[Saved data entries]
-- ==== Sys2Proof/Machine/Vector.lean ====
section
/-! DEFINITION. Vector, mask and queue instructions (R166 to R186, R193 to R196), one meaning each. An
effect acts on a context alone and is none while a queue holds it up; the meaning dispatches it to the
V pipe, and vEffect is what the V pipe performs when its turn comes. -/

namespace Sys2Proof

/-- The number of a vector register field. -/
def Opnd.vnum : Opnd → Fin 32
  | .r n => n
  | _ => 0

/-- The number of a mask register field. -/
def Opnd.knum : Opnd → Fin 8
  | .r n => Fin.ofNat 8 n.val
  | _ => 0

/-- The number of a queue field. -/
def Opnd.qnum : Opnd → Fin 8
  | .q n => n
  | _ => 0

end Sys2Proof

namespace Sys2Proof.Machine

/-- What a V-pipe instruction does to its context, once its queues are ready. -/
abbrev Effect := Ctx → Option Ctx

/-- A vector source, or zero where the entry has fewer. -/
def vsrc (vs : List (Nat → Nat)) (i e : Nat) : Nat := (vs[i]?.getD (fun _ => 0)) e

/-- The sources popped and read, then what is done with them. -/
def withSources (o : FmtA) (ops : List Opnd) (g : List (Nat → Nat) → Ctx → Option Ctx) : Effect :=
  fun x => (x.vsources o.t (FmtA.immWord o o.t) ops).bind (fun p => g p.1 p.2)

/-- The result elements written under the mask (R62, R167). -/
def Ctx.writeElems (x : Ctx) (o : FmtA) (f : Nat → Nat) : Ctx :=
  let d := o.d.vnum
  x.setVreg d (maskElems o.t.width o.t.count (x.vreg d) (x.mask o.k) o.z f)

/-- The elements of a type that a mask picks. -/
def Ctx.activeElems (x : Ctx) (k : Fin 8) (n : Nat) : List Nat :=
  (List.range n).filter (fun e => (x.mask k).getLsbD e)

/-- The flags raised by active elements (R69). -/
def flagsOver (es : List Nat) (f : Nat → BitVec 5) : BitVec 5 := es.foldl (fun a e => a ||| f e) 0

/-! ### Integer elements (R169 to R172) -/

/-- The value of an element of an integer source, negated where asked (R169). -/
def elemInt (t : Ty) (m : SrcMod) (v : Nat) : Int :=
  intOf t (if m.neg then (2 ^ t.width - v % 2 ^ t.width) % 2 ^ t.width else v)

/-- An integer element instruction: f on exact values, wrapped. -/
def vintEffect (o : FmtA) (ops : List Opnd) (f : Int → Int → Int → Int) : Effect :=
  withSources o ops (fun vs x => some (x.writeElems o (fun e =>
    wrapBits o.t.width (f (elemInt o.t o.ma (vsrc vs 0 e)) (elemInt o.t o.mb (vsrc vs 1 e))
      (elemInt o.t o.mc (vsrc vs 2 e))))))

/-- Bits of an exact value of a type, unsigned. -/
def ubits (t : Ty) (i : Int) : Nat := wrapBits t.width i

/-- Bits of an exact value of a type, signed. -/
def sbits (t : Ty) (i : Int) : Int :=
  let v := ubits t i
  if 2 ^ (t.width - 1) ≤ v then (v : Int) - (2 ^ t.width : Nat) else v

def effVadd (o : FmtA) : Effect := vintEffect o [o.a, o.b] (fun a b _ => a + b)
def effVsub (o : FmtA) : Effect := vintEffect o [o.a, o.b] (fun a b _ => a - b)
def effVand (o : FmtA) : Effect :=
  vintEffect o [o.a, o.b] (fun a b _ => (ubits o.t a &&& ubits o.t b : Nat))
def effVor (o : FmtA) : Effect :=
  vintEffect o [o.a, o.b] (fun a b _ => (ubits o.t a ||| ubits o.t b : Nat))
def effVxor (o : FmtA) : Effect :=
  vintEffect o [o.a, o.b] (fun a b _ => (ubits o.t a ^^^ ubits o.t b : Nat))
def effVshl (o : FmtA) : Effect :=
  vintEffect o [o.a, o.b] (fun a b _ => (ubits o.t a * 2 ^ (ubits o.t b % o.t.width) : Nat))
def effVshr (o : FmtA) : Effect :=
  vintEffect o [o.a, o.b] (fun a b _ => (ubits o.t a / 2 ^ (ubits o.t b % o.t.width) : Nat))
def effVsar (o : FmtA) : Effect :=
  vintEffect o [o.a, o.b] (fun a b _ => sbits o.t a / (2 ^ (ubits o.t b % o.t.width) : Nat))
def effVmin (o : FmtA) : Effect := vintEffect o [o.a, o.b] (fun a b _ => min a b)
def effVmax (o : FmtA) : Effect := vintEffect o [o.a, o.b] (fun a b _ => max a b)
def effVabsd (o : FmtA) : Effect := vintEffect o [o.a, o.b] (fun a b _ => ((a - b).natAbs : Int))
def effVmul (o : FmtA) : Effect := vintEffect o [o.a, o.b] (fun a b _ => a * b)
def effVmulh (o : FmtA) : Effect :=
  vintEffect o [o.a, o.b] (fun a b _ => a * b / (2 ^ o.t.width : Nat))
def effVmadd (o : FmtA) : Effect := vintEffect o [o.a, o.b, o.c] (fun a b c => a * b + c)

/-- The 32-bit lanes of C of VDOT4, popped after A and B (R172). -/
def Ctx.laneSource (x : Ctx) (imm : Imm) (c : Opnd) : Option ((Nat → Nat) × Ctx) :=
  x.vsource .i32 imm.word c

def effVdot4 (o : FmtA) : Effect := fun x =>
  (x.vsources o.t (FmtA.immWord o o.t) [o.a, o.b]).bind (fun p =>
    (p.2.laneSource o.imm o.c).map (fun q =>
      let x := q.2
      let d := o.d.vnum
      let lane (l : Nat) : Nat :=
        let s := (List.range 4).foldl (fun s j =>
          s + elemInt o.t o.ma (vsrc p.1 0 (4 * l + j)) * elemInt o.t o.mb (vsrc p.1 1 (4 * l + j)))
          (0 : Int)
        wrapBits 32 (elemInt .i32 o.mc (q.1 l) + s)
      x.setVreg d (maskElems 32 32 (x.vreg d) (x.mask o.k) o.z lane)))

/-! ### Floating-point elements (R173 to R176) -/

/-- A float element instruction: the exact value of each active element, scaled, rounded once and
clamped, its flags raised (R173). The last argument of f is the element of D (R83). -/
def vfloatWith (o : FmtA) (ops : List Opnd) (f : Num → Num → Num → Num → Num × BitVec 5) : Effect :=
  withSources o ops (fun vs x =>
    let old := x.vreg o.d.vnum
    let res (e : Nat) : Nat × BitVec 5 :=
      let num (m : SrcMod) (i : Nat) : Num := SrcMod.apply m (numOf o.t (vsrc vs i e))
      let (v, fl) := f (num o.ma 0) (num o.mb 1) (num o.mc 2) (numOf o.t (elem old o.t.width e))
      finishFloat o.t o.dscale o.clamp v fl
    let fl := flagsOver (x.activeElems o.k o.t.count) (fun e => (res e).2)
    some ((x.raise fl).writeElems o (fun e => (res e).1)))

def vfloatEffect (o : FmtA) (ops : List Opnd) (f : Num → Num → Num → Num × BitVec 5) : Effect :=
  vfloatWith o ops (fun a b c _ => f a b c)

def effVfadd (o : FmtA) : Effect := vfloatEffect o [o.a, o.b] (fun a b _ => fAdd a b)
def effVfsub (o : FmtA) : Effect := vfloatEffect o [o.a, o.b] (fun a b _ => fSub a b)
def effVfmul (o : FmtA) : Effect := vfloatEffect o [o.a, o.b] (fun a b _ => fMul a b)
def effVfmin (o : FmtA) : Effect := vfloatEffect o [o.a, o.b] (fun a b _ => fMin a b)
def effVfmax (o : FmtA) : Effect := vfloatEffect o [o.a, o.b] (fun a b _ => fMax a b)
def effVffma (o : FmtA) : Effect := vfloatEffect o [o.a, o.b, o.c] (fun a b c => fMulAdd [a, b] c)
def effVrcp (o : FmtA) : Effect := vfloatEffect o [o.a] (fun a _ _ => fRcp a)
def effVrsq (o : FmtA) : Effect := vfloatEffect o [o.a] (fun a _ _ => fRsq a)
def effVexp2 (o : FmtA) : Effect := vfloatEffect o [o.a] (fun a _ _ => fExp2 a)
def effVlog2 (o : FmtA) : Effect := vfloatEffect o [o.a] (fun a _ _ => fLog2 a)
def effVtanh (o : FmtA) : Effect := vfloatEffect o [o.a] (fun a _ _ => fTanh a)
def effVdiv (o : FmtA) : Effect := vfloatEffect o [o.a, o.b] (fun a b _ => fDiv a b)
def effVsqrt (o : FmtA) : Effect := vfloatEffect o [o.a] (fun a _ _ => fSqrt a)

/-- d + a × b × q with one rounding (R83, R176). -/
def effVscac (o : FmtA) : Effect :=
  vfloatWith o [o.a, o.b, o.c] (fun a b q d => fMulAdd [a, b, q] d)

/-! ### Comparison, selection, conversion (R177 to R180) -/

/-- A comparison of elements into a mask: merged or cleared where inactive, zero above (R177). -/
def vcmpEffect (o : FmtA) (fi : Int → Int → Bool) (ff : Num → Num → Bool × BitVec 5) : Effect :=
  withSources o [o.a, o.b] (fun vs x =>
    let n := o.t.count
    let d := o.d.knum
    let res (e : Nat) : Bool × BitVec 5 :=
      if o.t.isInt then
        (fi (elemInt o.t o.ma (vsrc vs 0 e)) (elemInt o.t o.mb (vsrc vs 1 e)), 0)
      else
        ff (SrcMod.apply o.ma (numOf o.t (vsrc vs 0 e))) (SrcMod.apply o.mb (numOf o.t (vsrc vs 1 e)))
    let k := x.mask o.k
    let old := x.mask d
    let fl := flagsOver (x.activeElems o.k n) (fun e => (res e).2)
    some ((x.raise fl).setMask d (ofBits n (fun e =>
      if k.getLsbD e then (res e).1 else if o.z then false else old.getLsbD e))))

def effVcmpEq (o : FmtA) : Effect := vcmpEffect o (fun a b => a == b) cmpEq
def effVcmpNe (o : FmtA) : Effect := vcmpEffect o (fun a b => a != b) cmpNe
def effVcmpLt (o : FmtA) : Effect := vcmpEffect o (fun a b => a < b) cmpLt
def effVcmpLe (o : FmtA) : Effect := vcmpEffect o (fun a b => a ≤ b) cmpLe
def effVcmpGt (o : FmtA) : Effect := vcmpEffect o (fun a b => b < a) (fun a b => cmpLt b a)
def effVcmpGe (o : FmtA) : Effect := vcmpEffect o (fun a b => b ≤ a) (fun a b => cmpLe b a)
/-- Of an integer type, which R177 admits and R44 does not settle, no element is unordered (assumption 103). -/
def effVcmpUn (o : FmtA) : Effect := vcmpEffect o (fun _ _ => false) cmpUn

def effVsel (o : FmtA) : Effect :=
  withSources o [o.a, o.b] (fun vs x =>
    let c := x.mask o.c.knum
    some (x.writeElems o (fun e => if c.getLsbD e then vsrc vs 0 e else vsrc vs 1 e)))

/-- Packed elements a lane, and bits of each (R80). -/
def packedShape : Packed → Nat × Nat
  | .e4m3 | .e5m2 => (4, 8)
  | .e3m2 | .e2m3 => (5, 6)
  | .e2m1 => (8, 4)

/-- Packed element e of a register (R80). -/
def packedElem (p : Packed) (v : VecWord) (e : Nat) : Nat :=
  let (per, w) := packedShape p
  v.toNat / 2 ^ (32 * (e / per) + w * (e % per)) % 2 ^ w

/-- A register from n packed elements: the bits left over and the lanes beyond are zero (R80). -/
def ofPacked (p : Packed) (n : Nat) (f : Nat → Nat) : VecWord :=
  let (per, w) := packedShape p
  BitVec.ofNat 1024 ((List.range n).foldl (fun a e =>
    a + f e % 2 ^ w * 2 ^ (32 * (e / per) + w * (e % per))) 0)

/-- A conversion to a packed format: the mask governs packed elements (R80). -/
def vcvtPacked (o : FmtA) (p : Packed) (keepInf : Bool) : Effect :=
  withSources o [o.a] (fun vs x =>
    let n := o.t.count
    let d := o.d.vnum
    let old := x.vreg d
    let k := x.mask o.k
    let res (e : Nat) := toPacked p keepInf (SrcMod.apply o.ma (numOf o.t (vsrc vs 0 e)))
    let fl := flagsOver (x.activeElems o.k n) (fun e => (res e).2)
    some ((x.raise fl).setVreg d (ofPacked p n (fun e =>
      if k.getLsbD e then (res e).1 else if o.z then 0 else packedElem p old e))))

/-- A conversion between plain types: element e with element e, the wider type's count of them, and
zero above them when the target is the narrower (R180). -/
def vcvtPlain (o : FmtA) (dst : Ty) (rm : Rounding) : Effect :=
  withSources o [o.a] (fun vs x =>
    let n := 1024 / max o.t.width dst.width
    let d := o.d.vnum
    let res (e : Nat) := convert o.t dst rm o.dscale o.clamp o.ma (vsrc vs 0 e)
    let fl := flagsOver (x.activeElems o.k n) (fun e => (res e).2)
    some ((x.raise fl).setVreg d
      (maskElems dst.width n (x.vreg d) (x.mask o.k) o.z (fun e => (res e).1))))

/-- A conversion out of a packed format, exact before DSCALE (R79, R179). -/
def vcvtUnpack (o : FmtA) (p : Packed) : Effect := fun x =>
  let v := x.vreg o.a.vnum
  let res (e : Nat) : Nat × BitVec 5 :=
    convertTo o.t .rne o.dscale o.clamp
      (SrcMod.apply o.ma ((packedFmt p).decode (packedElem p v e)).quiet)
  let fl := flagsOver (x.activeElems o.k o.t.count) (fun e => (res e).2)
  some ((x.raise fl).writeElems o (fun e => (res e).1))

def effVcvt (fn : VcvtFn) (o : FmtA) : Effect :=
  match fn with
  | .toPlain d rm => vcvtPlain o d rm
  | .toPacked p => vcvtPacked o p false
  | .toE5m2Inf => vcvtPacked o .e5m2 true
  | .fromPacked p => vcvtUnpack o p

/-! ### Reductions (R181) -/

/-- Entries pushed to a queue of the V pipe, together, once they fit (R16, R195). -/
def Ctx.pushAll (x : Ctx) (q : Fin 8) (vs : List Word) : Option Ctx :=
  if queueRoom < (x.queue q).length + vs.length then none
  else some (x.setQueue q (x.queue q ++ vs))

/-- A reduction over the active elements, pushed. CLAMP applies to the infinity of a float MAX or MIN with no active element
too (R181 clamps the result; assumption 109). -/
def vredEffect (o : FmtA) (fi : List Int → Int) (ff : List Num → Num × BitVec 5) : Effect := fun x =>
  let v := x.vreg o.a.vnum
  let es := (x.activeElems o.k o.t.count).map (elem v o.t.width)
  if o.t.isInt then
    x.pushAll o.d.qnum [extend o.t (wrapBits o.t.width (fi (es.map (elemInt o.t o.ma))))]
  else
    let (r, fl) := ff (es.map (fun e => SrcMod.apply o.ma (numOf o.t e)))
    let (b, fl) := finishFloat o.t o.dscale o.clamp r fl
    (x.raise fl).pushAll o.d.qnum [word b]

==

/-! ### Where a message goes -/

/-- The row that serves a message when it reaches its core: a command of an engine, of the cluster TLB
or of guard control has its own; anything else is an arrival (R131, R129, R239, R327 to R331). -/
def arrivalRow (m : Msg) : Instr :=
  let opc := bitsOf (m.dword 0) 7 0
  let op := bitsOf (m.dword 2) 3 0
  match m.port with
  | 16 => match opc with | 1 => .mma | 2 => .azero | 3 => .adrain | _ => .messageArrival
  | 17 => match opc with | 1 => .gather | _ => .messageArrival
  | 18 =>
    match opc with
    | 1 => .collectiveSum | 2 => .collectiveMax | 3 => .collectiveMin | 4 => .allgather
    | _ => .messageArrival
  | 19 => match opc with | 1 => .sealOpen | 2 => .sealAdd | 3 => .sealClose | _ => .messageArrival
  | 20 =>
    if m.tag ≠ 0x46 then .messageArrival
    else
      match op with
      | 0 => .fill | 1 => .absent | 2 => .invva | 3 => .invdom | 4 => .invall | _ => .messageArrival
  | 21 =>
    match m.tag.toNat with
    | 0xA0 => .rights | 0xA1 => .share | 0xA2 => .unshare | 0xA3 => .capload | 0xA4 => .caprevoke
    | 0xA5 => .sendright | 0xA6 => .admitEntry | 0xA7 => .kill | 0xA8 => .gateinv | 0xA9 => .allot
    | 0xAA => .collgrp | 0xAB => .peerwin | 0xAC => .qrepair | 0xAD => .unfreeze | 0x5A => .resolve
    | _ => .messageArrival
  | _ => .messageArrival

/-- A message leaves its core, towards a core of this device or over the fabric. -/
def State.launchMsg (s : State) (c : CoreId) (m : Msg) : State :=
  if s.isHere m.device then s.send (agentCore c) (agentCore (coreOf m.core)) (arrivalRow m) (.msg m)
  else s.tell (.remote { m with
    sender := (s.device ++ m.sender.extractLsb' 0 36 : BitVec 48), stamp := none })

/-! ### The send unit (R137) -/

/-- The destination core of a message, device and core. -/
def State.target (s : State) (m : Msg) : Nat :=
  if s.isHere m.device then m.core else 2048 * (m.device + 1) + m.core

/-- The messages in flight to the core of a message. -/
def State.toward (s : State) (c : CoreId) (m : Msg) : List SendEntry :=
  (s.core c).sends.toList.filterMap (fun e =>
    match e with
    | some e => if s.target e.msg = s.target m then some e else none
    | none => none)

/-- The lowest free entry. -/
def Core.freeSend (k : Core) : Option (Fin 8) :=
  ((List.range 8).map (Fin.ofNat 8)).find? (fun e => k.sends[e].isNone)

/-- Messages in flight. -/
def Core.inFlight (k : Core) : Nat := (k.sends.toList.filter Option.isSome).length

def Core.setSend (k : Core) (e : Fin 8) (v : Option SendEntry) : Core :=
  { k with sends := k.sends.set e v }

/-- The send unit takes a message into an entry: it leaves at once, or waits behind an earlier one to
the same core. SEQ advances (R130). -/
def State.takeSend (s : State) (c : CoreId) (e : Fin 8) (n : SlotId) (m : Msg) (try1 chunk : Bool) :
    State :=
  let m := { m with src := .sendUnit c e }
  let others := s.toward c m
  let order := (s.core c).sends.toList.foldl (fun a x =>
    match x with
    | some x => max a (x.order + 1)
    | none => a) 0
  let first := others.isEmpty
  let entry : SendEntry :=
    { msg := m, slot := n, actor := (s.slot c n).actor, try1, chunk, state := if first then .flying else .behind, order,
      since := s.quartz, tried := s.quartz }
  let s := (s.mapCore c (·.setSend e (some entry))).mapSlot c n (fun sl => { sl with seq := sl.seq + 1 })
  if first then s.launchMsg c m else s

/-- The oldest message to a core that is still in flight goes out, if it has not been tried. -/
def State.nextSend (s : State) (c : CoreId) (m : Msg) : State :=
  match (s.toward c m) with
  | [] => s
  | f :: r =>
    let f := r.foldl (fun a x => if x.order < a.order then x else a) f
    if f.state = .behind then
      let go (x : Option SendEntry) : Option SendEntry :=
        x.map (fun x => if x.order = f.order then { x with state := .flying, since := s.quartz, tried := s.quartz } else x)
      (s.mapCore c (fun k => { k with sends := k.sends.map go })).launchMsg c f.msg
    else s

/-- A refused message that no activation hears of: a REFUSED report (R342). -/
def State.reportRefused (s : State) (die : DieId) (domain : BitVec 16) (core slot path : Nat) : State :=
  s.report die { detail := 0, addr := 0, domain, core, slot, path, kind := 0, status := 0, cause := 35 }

__Task prompt__:
The range runs from the line above containing "x.pushAll o.d.qnum [extend" to the line containing "(x.raise fl).pushAll o.d.qnum [word b]", inclusive. Restate those lines word for word and no others.

__Answer to the exercise__:
    x.pushAll o.d.qnum [extend o.t (wrapBits o.t.width (fi (es.map (elemInt o.t o.ma))))]
  else
    let (r, fl) := ff (es.map (fun e => SrcMod.apply o.ma (numOf o.t e)))
    let (b, fl) := finishFloat o.t o.dscale o.clamp r fl
    (x.raise fl).pushAll o.d.qnum [word b]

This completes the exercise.